--- EXTRACTED INFORMATION ---
-- ==== Sys2Proof/Machine/DebugEvents.lean ====
section
/-!
DEFINITION. The debug aperture (spec/22 R425, spec/04 R114, spec/09 R203, spec/12 R274, spec/19 R381, spec/21 R398, spec/22
R417): RESUME, KILL, REPLAY and writes of a window. An event names the window by its interface, core and slot.
-/
namespace Sys2Proof.Machine

/-- The window belongs to a core of the interface. -/
def State.windowOpen (s : State) : Bool := (s.vi s.ev.vi).cores.getLsbD s.ev.core

/-- Does `f` with the warp of the window. -/
def State.atWindow (s : State) (f : Nat → Warp → State) : State := if s.windowOpen then s.atSlot f else s

def Status.isHalted : Status → Bool
  | .halted _ => true
  | _ => false

/-- The warp is halted or parked for replay. -/
def Status.stopped : Status → Bool
  | .halted _ => true
  | .replay => true
  | _ => false

/-! ## Windows -/

/-- A word of a mask of `n` bits replaced. -/
def putWord {n : Nat} (m : BitVec n) (k : Nat) (x : Word) : BitVec n :=
  (m &&& ~~~(BitVec.ofNat n (0xFFFFFFFF * 2 ^ (32 * k)))) ||| BitVec.ofNat n (x.toNat * 2 ^ (32 * k))
def wordOf {n : Nat} (m : BitVec n) (k : Nat) : Word := m.extractLsb' (32 * k) 32

/-- Half `k` of a doubleword replaced. -/
def putHalf (d : DWord) (k : Nat) (x : Word) : DWord := putWord d k x

/-- An index register as a word. -/
def xWord (x : XReg) : Word := 0#5 ++ x.limit ++ x.base ++ x.index
def xOfWord (x : Word) : XReg := { index := x.extractLsb' 0 9, base := x.extractLsb' 9 9, limit := x.extractLsb' 18 9 }

/-- The count of a latch slot as a word: all ones where the slot holds none. -/
def latchWord (a : Option Nat) : Word := (a.map (BitVec.ofNat 32)).getD (BitVec.allOnes 32)
def latchOfWord (x : Word) : Option Nat := if x = BitVec.allOnes 32 then none else some x.toNat

/-- The word at an offset of a window, but for the private window. Lanes at or above `W` read as zero, and so do the bits that FSTAT
does not define (R153). -/
def windowRead (W : Nat) (w : Warp) (g : Group) (o : Nat) : Word :=
  let i := o / 4
  let lane (k : Nat) (x : Word) : Word := if k < W then x else 0
  if o < 0x20000 then lane (i % 128) (w.vreg (i / 128) (i % 128))
  else if o < 0x20200 then w.sreg (i % 128)
  else if o < 0x20240 then sget 0 g.g (i % 16)
  else if 0x21000 ≤ o ∧ o < 0x22000 then lane (i % 128) (xWord (sget {} w.x (i % 1024)))
  else if 0x22000 ≤ o ∧ o < 0x22C00 then
    let j := (o - 0x22000) / 8
    lane (j % 128) (wordOf (sget 0 w.latch j) (i % 2))
  else if 0x22C00 ≤ o ∧ o < 0x22C0C then latchWord (sget none w.latchAge (i % 4))
  else if 0x23000 ≤ o ∧ o < 0x23020 then ~~~(wordOf w.vE (i % 8))
  else if 0x23020 ≤ o ∧ o < 0x23030 then ~~~(wordOf w.sE (i % 4))
  else if 0x23040 ≤ o ∧ o < 0x23050 then wordOf w.sP (i % 4)
  else if o = 0x23050 then g.gP.setWidth 32
  else if 0x23060 ≤ o ∧ o < 0x23090 then wordOf (sget 0 w.latchP ((o - 0x23060) / 16) &&& allLanes W) (i % 4)
  else if 0x23090 ≤ o ∧ o < 0x23098 then wordOf w.pc (i % 2)
  else if 0x230A0 ≤ o ∧ o < 0x230B0 then wordOf w.exec (i % 4)
  else if o = 0x230B0 then 0#30 ++ bit1 w.sccP ++ bit1 w.scc
  else if o = 0x230B4 then w.fstat &&& 7
  else if 0x24000 ≤ o ∧ o < 0x25000 then wordOf (sget 0 w.vP ((o - 0x24000) / 16) &&& allLanes W) (i % 4)
  else if o = 0x25000 then BitVec.ofNat 32 w.prvLane
  else 0

/-- A new PC: an instruction that was issued already is forgotten, and so are where the warp stood and what of the loop at the old PC
R296 has noted. -/
def Warp.putPc (w : Warp) (pc : DWord) : Warp :=
  if pc = w.pc then w
  else { w with pc := pc, word := none, cont := .none, redo := [], walkRes := [], half := false, plumb := {},
                before := if w.before = .exited then w.before else .ready }

/-- The warp with a word of its window written. Bits that hold no state are not written. -/
def windowWrite (W : Nat) (o : Nat) (x : Word) (w : Warp) : Warp :=
  let i := o / 4
  if o < 0x20000 then (if i % 128 < W then { w with v := sset 0 w.v i x, badRegs := tdel w.badRegs i } else w)
  else if o < 0x20200 then { w with s := sset 0 w.s (i % 128) x, badRegs := tdel w.badRegs (40000 + i % 128) }
  else if 0x21000 ≤ o ∧ o < 0x22000 then (if i % 128 < W then { w with x := sset {} w.x (i % 1024) (xOfWord x) } else w)
  else if 0x22000 ≤ o ∧ o < 0x22C00 then
    let j := (o - 0x22000) / 8
    if j % 128 < W then { w with latch := sset 0 w.latch j (putHalf (sget 0 w.latch j) (i % 2) x) } else w
  else if 0x22C00 ≤ o ∧ o < 0x22C0C then { w with latchAge := sset none w.latchAge (i % 4) (latchOfWord x) }
  else if 0x23000 ≤ o ∧ o < 0x23020 then { w with vE := putWord w.vE (i % 8) (~~~x) }
  else if 0x23020 ≤ o ∧ o < 0x23030 then { w with sE := putWord w.sE (i % 4) (~~~x) }
  else if 0x23040 ≤ o ∧ o < 0x23050 then { w with sP := putWord w.sP (i % 4) x }
  else if 0x23060 ≤ o ∧ o < 0x23090 then
    let p := (o - 0x23060) / 16
    { w with latchP := sset 0 w.latchP p (putWord (sget 0 w.latchP p) (i % 4) x &&& allLanes W) }
  else if 0x23090 ≤ o ∧ o < 0x23098 then w.putPc (putHalf w.pc (i % 2) x)
  else if 0x230A0 ≤ o ∧ o < 0x230B0 then { w with exec := putWord w.exec (i % 4) x &&& allLanes W }
  else if o = 0x230B0 then { w with scc := x.getLsbD 0, sccP := x.getLsbD 1 }
  else if o = 0x230B4 then { w with fstat := x &&& 7 }
  else if 0x24000 ≤ o ∧ o < 0x25000 then
    let n := (o - 0x24000) / 16
    { w with vP := sset 0 w.vP n (putWord (sget 0 w.vP n) (i % 4) x &&& allLanes W) }
  else w

/-- The workgroup with a word of a window written. -/
def windowShared (o : Nat) (x : Word) (g : Group) : Group :=
  if 0x20200 ≤ o ∧ o < 0x20240 then { g with g := sset 0 g.g (o / 4 % 16) x }
  else if o = 0x23050 then { g with gP := x.setWidth 16 }
  else g

/-- A word with one byte replaced. -/
def putByte (x : Word) (k : Nat) (b : Byte) : Word :=
  (x &&& ~~~(BitVec.ofNat 32 (0xFF * 2 ^ (8 * k)))) ||| BitVec.ofNat 32 (b.toNat * 2 ^ (8 * k))

/-- The address of byte `off` of the private space of lane `prv` of a warp (R190); none where there is no such byte. -/
def State.windowVa (s : State) (id prv off : Nat) : Option DWord :=
  let w := s.warp id
  let g := s.group w.gid
  let e : Env := { w := w, g := g, l := s.launchOf g.lid }
  if e.W ≤ prv ∨ e.l.privP ≤ off then none
  else some (BitVec.ofNat 64 (((privPieces e prv off 1).map Prod.fst).headD 0))

/-- Where an access of the window to it goes; `acc`: 0 a read, 1 a write. -/
def State.windowRoute (s : State) (id prv off acc : Nat) : Option Route :=
  (s.windowVa id prv off).map fun a => s.routeEngine (s.launchOfWarp (s.warp id)).vi (s.warp id).die acc 1 a

/-- A byte of the private window is written as by the selected lane (R190); a translation fault leaves it unwritten. -/
def State.windowPrivate (s : State) (id prv off : Nat) (b : Byte) : State :=
  match s.windowRoute id prv off 1 with
  | some (.cells ls) =>
    (s.walked (s.launchOfWarp (s.warp id)).vi (s.warp id).die ((s.windowVa id prv off).getD 0) 1).l1Store (s.warp id).core none ls [b]
  | _ => s

/-- What the host reads at byte `off` of the private window: zero where there is no such byte or its translation faults; none while
its stack is not ready (R411, R425). -/
def State.windowPrivateByte (s : State) (id prv off : Nat) : Option Byte :=
  match s.windowRoute id prv off 0 with
  | some (.cells ls) => some (((s.l1Read (s.warp id).core id ls).2.headD (0, false)).1)
  | some (.walk _) => none
  | _ => some 0

/-- What the host reads at the word `o` of the window of a slot (R425): zero where the slot holds no warp; the private window at the
lane that PRVLANE selects. -/
def State.windowWord (s : State) (core slot o : Nat) : Option Word :=
  match tget s.slots (32 * core + slot) with
  | none => some 0
  | some id =>
    let w := s.warp id
    if o < 0x30000 then some (windowRead (s.launchOfWarp w).w w (s.group w.gid) o)
    else
      let bs := (List.range 4).map fun i => s.windowPrivateByte id w.prvLane (o - 0x30000 + i)
      if bs.all Option.isSome then some (BitVec.ofNat 32 (bitsOfBytes (bs.map fun b => b.getD 0))) else none

/-- Writes one byte of the window of a stopped warp; `prv`: the lane whose private space the window shows. -/
def State.windowByte (s : State) (id prv o : Nat) (b : Byte) : State :=
  if 0x30000 ≤ o then s.windowPrivate id prv (o - 0x30000) b
  else
    let w := s.warp id
    let g := s.group w.gid
    let W := (s.launchOf g.lid).w
    let a := o / 4 * 4
    let x := putByte (windowRead W w g a) (o % 4) b
    (s.setWarp id (windowWrite W a x w)).setGroup w.gid (windowShared a x g)

/-- The aperture writes that a warp's window holds take effect (R114). -/
def State.applyWindow (s : State) (id : Nat) : State :=
  let w := s.warp id
  w.win.foldl (fun s e => s.windowByte id e.1 e.2.1 e.2.2) (s.setWarp id { w with win := [] })

/-- One of them is for a stack that is not ready: the warp does not go on before it is (R411). -/
def State.windowWaits (s : State) (id : Nat) : Bool :=
  (s.warp id).win.any fun e => decide (0x30000 ≤ e.2.1) && match s.windowRoute id e.1 (e.2.1 - 0x30000) 1 with
    | some (.walk _) => true
    | _ => false

/-! ## KILL -/

/-- A workgroup has a suspended command (R274, R381, R416, R417). -/
def State.suspendedCommand (s : State) (gid : Nat) : Bool :=
  let k := s.core (s.group gid).core
  (k.copyq.any fun c => c.gid == gid && c.suspended) || (k.matq.any fun c => c.gid == gid && c.suspended) ||
  (k.mvbs.any fun c => c.gid == gid && c.suspended) ||
  (s.calls.any fun c => c.2.gid == gid && c.2.suspended) ||
  ((s.group gid).warps.any fun id => (s.warp id).flight.any Producer.suspended)

/-- The suspended commands of a killed warp, and of its workgroup's calls, are dropped (log entry 36). -/
def State.dropSuspended (s : State) (id gid core : Nat) : State :=
  let k := s.core core
  let s := s.setCore core { k with copyq := k.copyq.filter fun c => !(c.warp == id && c.suspended),
                                   matq := k.matq.filter fun c => !(c.warp == id && c.suspended),
                                   mvbs := k.mvbs.filter fun c => !(c.warp == id && c.suspended) }
  let s := { s with calls := s.calls.filter fun c => !(c.2.gid == gid && c.2.suspended) }
  s.setWarp id { s.warp id with flight := (s.warp id).flight.filter fun p => !p.suspended }

/-- KILL: the warp ends as by EXIT; a task warp ends its task as TDONE does (R114, R336), where a task of its core may end (R311,
log entry 95). -/
def execKill (s : State) : Out :=
  .next (s.atWindow fun id w =>
    if w.status != .exited && (w.status.stopped || s.suspendedCommand w.gid) &&
        ((s.launchOfWarp w).kind != .task || s.mayEnd id) then
      let s := s.dropSuspended id w.gid w.core
      let s := s.setWarp id { s.warp id with word := none, cont := .none, redo := [], walkRes := [], answers := [], stopping := none,
                                             before := .ready, plumb := {}, win := [] }
      if (s.launchOfWarp w).kind = .task then endTask id false false s
      else (s.releaseDevice id w.core).exitWarp id
    else s)

/-! ## REPLAY -/

/-- The record of a halted or parked warp still waits for the trap ring, and the warp with it (R113, R414). -/
def State.recordWaits (s : State) (w : Warp) : Bool :=
  let code := match w.status with
    | .halted c => c
    | _ => trapNumber .pageFault
  (s.vi (s.launchOfWarp w).vi).trHeld.any fun r => r.core == w.core && r.slot == w.slot && r.code == code

/-- The record of a suspended command of the window's slot still waits for the trap ring, and the command with it (R414): its address is
the command's. -/
def State.commandHeld (s : State) (vi : Nat) (pc : DWord) : Bool :=
  (s.vi vi).trHeld.any fun r => r.core == s.ev.core && r.slot == s.ev.slot && r.pc == pc

/-- A warp parked for replay goes on. One that HALT of another warp met while its fetch faulted has no instruction to finish:
it stops before its next (R137). -/
def replayParked (id : Nat) (s : State) : State :=
  let w := s.warp id
  match w.word, w.stopping with
  | none, some i => haltOther id i (s.setWarp id { w with status := .ready })
  | _, _ => s.setWarp id { w with status := .ready }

--- WORK REQUIRED ---
Would you please repeat exactly the lines above, starting at the line with "let bs := (List.range" and stopping at the line with "w.win.foldl (fun s", both included?

--- SOLUTION FOR THIS PROBLEM ---
      let bs := (List.range 4).map fun i => s.windowPrivateByte id w.prvLane (o - 0x30000 + i)
      if bs.all Option.isSome then some (BitVec.ofNat 32 (bitsOfBytes (bs.map fun b => b.getD 0))) else none

/-- Writes one byte of the window of a stopped warp; `prv`: the lane whose private space the window shows. -/
def State.windowByte (s : State) (id prv o : Nat) (b : Byte) : State :=
  if 0x30000 ≤ o then s.windowPrivate id prv (o - 0x30000) b
  else
    let w := s.warp id
    let g := s.group w.gid
    let W := (s.launchOf g.lid).w
    let a := o / 4 * 4
    let x := putByte (windowRead W w g a) (o % 4) b
    (s.setWarp id (windowWrite W a x w)).setGroup w.gid (windowShared a x g)

/-- The aperture writes that a warp's window holds take effect (R114). -/
def State.applyWindow (s : State) (id : Nat) : State :=
  let w := s.warp id
  w.win.foldl (fun s e => s.windowByte id e.1 e.2.1 e.2.2) (s.setWarp id { w with win := [] })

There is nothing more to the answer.